*** RECORDS PROVIDED ***
-- ==== Sys2Proof/Machine/Riscv.lean ====
section
/-!
DEFINITION. RV32IMAC as far as it does not touch memory (R172): the compressed instructions as the 32-bit ones they stand for,
immediates, and the integer operations. The encodings and results are those of the RISC-V unprivileged specification (PRESUMED, log 35).
-/
namespace Sys2Proof.Machine

/-- Encoders of the formats, for the expansions. -/
def encR (f7 rs2 rs1 f3 rd op : Nat) : Nat := f7 * 2 ^ 25 + rs2 * 2 ^ 20 + rs1 * 2 ^ 15 + f3 * 2 ^ 12 + rd * 2 ^ 7 + op
def encI (imm rs1 f3 rd op : Nat) : Nat := (imm % 4096) * 2 ^ 20 + rs1 * 2 ^ 15 + f3 * 2 ^ 12 + rd * 2 ^ 7 + op
def encS (imm rs2 rs1 f3 op : Nat) : Nat := encR (fld imm 5 7) rs2 rs1 f3 (fld imm 0 5) op
def encB (imm rs2 rs1 f3 : Nat) : Nat := encR (fld imm 12 1 * 64 + fld imm 5 6) rs2 rs1 f3 (fld imm 1 4 * 2 + fld imm 11 1) 0x63
def encJ (imm rd : Nat) : Nat := fld imm 20 1 * 2 ^ 31 + fld imm 1 10 * 2 ^ 21 + fld imm 11 1 * 2 ^ 20 + fld imm 12 8 * 2 ^ 12 + rd * 2 ^ 7 + 0x6F

/-- An n-bit two's complement value as 32 bits. -/
def sx (v n : Nat) : Nat := if v.testBit (n - 1) then 2 ^ 32 - 2 ^ n + v % 2 ^ n else v % 2 ^ n

/-- The 32-bit instruction that a compressed one stands for; none where it is illegal. -/
def expandC (c : Nat) : Option Nat :=
  let f := fun (lo n : Nat) => fld c lo n
  let rd := f 7 5
  let rs2 := f 2 5
  let rdp := 8 + f 2 3
  let rsp := 8 + f 7 3
  let imm6 := sx (f 12 1 * 32 + f 2 5) 6
  let shamt := f 2 5
  let lw := f 10 3 * 8 + f 6 1 * 4 + f 5 1 * 64
  let jmp := sx (f 12 1 * 2048 + f 11 1 * 16 + f 9 2 * 256 + f 8 1 * 1024 + f 7 1 * 64 + f 6 1 * 128 + f 3 3 * 2 + f 2 1 * 32) 12
  let br := sx (f 12 1 * 256 + f 10 2 * 8 + f 5 2 * 64 + f 3 2 * 2 + f 2 1 * 32) 9
  match f 0 2, f 13 3 with
  | 0, 0 => let imm := f 11 2 * 16 + f 7 4 * 64 + f 6 1 * 4 + f 5 1 * 8
    if imm = 0 then none else some (encI imm 2 0 rdp 0x13)
  | 0, 2 => some (encI lw rsp 2 rdp 0x03)
  | 0, 6 => some (encS lw rdp rsp 2 0x23)
  | 1, 0 => some (encI imm6 rd 0 rd 0x13)
  | 1, 1 => some (encJ jmp 1)
  | 1, 2 => some (encI imm6 0 0 rd 0x13)
  | 1, 3 =>
    if rd = 2 then
      let imm := sx (f 12 1 * 512 + f 6 1 * 16 + f 5 1 * 64 + f 3 2 * 128 + f 2 1 * 32) 10
      if imm = 0 then none else some (encI imm 2 0 2 0x13)
    else if imm6 = 0 then none else some ((imm6 % 2 ^ 20) * 2 ^ 12 + rd * 2 ^ 7 + 0x37)
  | 1, 4 =>
    (match f 10 2 with
    | 0 => if f 12 1 = 1 then none else some (encI shamt rsp 5 rsp 0x13)
    | 1 => if f 12 1 = 1 then none else some (encI (1024 + shamt) rsp 5 rsp 0x13)
    | 2 => some (encI imm6 rsp 7 rsp 0x13)
    | _ => if f 12 1 = 1 then none else
      match f 5 2 with
      | 0 => some (encR 0x20 rdp rsp 0 rsp 0x33)
      | 1 => some (encR 0 rdp rsp 4 rsp 0x33)
      | 2 => some (encR 0 rdp rsp 6 rsp 0x33)
      | _ => some (encR 0 rdp rsp 7 rsp 0x33))
  | 1, 5 => some (encJ jmp 0)
  | 1, 6 => some (encB br 0 rsp 0)
  | 1, 7 => some (encB br 0 rsp 1)
  | 2, 0 => if f 12 1 = 1 then none else some (encI shamt rd 1 rd 0x13)
  | 2, 2 => if rd = 0 then none else some (encI (f 12 1 * 32 + f 4 3 * 4 + f 2 2 * 64) 2 2 rd 0x03)
  | 2, 4 =>
    if f 12 1 = 0 then (if rs2 = 0 then (if rd = 0 then none else some (encI 0 rd 0 0 0x67)) else some (encR 0 rs2 0 0 rd 0x33))
    else if rs2 = 0 then (if rd = 0 then some 0x00100073 else some (encI 0 rd 0 1 0x67))
    else some (encR 0 rs2 rd 0 rd 0x33)
  | 2, 6 => some (encS (f 9 4 * 4 + f 7 2 * 64) rs2 2 2 0x23)
  | _, _ => none

/-- Fields and immediates of a 32-bit instruction. -/
def iOp (w : Nat) : Nat := fld w 0 7
def iRd (w : Nat) : Nat := fld w 7 5
def iF3 (w : Nat) : Nat := fld w 12 3
def iRs1 (w : Nat) : Nat := fld w 15 5
def iRs2 (w : Nat) : Nat := fld w 20 5
def iF7 (w : Nat) : Nat := fld w 25 7
def immI (w : Nat) : Word := word (sx (fld w 20 12) 12)
def immS (w : Nat) : Word := word (sx (fld w 25 7 * 32 + fld w 7 5) 12)
def immB (w : Nat) : Word := word (sx (fld w 31 1 * 4096 + fld w 7 1 * 2048 + fld w 25 6 * 32 + fld w 8 4 * 2) 13)
def immU (w : Nat) : Word := word (fld w 12 20 * 4096)
def immJ (w : Nat) : Word := word (sx (fld w 31 1 * 2 ^ 20 + fld w 12 8 * 4096 + fld w 20 1 * 2048 + fld w 21 10 * 2) 21)

/-- The integer operation of OP and OP-IMM by funct3; `alt` selects SUB and SRA. -/
def aluOp (f3 : Nat) (alt : Bool) (a b : Word) : Word :=
  match f3 with
  | 0 => if alt then a - b else a + b
  | 1 => a <<< (b.toNat % 32)
  | 2 => if a.slt b then 1#32 else 0#32
  | 3 => if a.ult b then 1#32 else 0#32
  | 4 => a ^^^ b
  | 5 => if alt then a.sshiftRight (b.toNat % 32) else a >>> (b.toNat % 32)
  | 6 => a ||| b
  | _ => a &&& b

/-- The operation of the M extension by funct3: division by zero gives all ones and the dividend; the quotient that overflows is the
dividend, with remainder zero. -/
def mulOp (f3 : Nat) (a b : Word) : Word :=
  match f3 with
  | 0 => a * b
  | 1 => BitVec.ofInt 32 ((a.toInt * b.toInt) >>> 32)
  | 2 => BitVec.ofInt 32 ((a.toInt * (b.toNat : Int)) >>> 32)
  | 3 => word ((a.toNat * b.toNat) / 2 ^ 32)
  | 4 => if b = 0#32 then 0xFFFFFFFF#32 else BitVec.ofInt 32 (a.toInt.tdiv b.toInt)
  | 5 => if b = 0#32 then 0xFFFFFFFF#32 else word (a.toNat / b.toNat)
  | 6 => if b = 0#32 then a else BitVec.ofInt 32 (a.toInt.tmod b.toInt)
  | _ => if b = 0#32 then a else word (a.toNat % b.toNat)

/-- The condition of a branch by funct3. -/
def branchTaken (f3 : Nat) (a b : Word) : Bool :=
  match f3 with
  | 0 => a == b
  | 1 => a != b
  | 4 => a.slt b
  | 5 => !a.slt b
  | 6 => a.ult b
  | _ => !a.ult b

/-- The value an AMO writes, by funct5; none if it is not defined. -/
def amoOp (f5 : Nat) (m b : Word) : Option Word :=
  match f5 with
  | 0 => some (m + b)
  | 1 => some b
  | 4 => some (m ^^^ b)
  | 8 => some (m ||| b)
  | 12 => some (m &&& b)
  | 16 => some (if m.slt b then m else b)
  | 20 => some (if m.slt b then b else m)
  | 24 => some (if m.ult b then m else b)
  | 28 => some (if m.ult b then b else m)
  | _ => none

end Sys2Proof.Machine
end

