def serveNrec (d : Desc) : Nat := d.num 24 4
def serveNplan (d : Desc) : Nat := d.num 28 2

/-- The records of BATCH, if they can be read. -/
def State.serveBatch (s : State) (c : Nat) (d : Desc) : Option (List (List Byte)) :=
  if 16384 < serveNrec d ∨ s.refWaits c (d.num 16 8) then none
  else (s.readRef c (d.num 16 8) 0 (32 * serveNrec d)).map (fun bs => records 32 (serveNrec d) bs)

def State.vocab (s : State) (c : Nat) : Nat := fld (s.reg (rServeCfg c)) 0 19

/-- A record with what its references give. -/
def State.rawRec (s : State) (c : Nat) (r : List Byte) : RawRec :=
  { r := r
    tokens := if rFeed r ∨ 2048 < rNew r then none else (s.readRef c (recNat r 8 8) 0 (4 * rNew r)).map (fun bs => (records 4 (rNew r) bs).map (fun b => word (leNat b)))
    params := if rFirst r then s.readRef c (recNat r 24 8) 0 64 else none }

/-- A malformed sampling block (R326). -/
def samplingBad (vocab : Nat) (b : List Byte) : Bool :=
  let temp := word (recNat b 16 4)
  let topP := word (recNat b 20 4)
  let n := recNat b 36 1
  !isFinite temp || signOf temp || !isFinite topP || !flt 0#32 topP || !fle topP f32One || (vocab != 0 && decide (vocab < recNat b 24 4))
    || recNat b 28 4 == 0 || decide (2 ^ 24 ≤ recNat b 28 4) || decide (6 < n) || recNat b 37 3 != 0 || recNat b (40 + 4 * n) (24 - 4 * n) != 0

/-- The check-3 failure of record i (R321). -/
def recFormatBad (vocab : Nat) (before : List (List Byte)) (x : RawRec) : Bool :=
  let r := x.r
  let a := recNat r 6 2
  decide (8 ≤ recNat r 4 1) || recNat r 5 1 != 0 || rNew r == 0 || decide (2048 < rNew r) || decide (16384 < ((before.map rNew).sum + rNew r))
    || (rFeed r && (rNew r != 1 || rFirst r || recNat r 8 8 != 0)) || (!rFeed r && !refDefined (recNat r 8 8))
    || (!rFirst r && (a != 65535 || recNat r 16 8 != 0 || recNat r 24 8 != 0)) || (rFirst r && ((decide (4095 < a) && a != 65535) || !refDefined (recNat r 24 8)))
    || x.params.any (samplingBad vocab) || (vocab != 0 && x.tokens.any (fun ts => ts.any (fun t => decide (vocab ≤ t.toNat))))
    || before.any (fun b => rSeq b == rSeq r)

/-- The current version of an adapter ID (R336). -/
def State.currentAdapter (s : State) (c id : Nat) : Option Adapter := s.mem.adapters.find? (fun (a : Adapter) => a.ctx == c && a.id == id && !a.draining)

/-- The length a record's tokens follow: of the sequence, or of the prefix that it attaches. -/
def State.recLen (s : State) (c : Nat) (r : List Byte) : Nat :=
  match (if rFirst r ∧ rHandle r ≠ 0#64 then s.handle? c (rHandle r) else none) with
  | some h => h.plen
  | none => (s.seqEntry (rSeq r)).len

/-- The check-9 failure of a record (R324). -/
def State.recStateBad (s : State) (c : Nat) (r : List Byte) : Bool :=
  let q := rSeq r
  let e := s.seqEntry q
  let x := s.ctx c
  let req := Tab.find? x.rollout.requests q
  let lim := s.lenLimit c e
  (if rFirst r then
      !e.live || req.isSome
        || (rHandle r != 0#64 && (e.len != 0 || (match s.handle? c (rHandle r) with
          | some h => h.draining || decide (lim < h.plen)
          | none => true)))
        || (recNat r 6 2 != 65535 && (s.currentAdapter c (recNat r 6 2)).isNone)
    else req.isNone || (rFeed r && req.any (fun p => p.last.isNone)))
    || decide (lim < s.recLen c r + rNew r)
    || x.descs.any (fun d => match d.work with
      | .serve v => v.batch.any (fun b => b.seq == q)
      | _ => false)

/-- The index of the first record that fails. -/
def firstRec (rs : List RawRec) (bad : List (List Byte) → RawRec → Bool) : Option Nat :=
  (List.range rs.length).find? (fun i => match rs[i]? with
    | some x => bad ((rs.take i).map (fun y => y.r)) x
    | none => false)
***
From the entries above, tally the lines that contain the string "handle". Report the total and nothing more.

2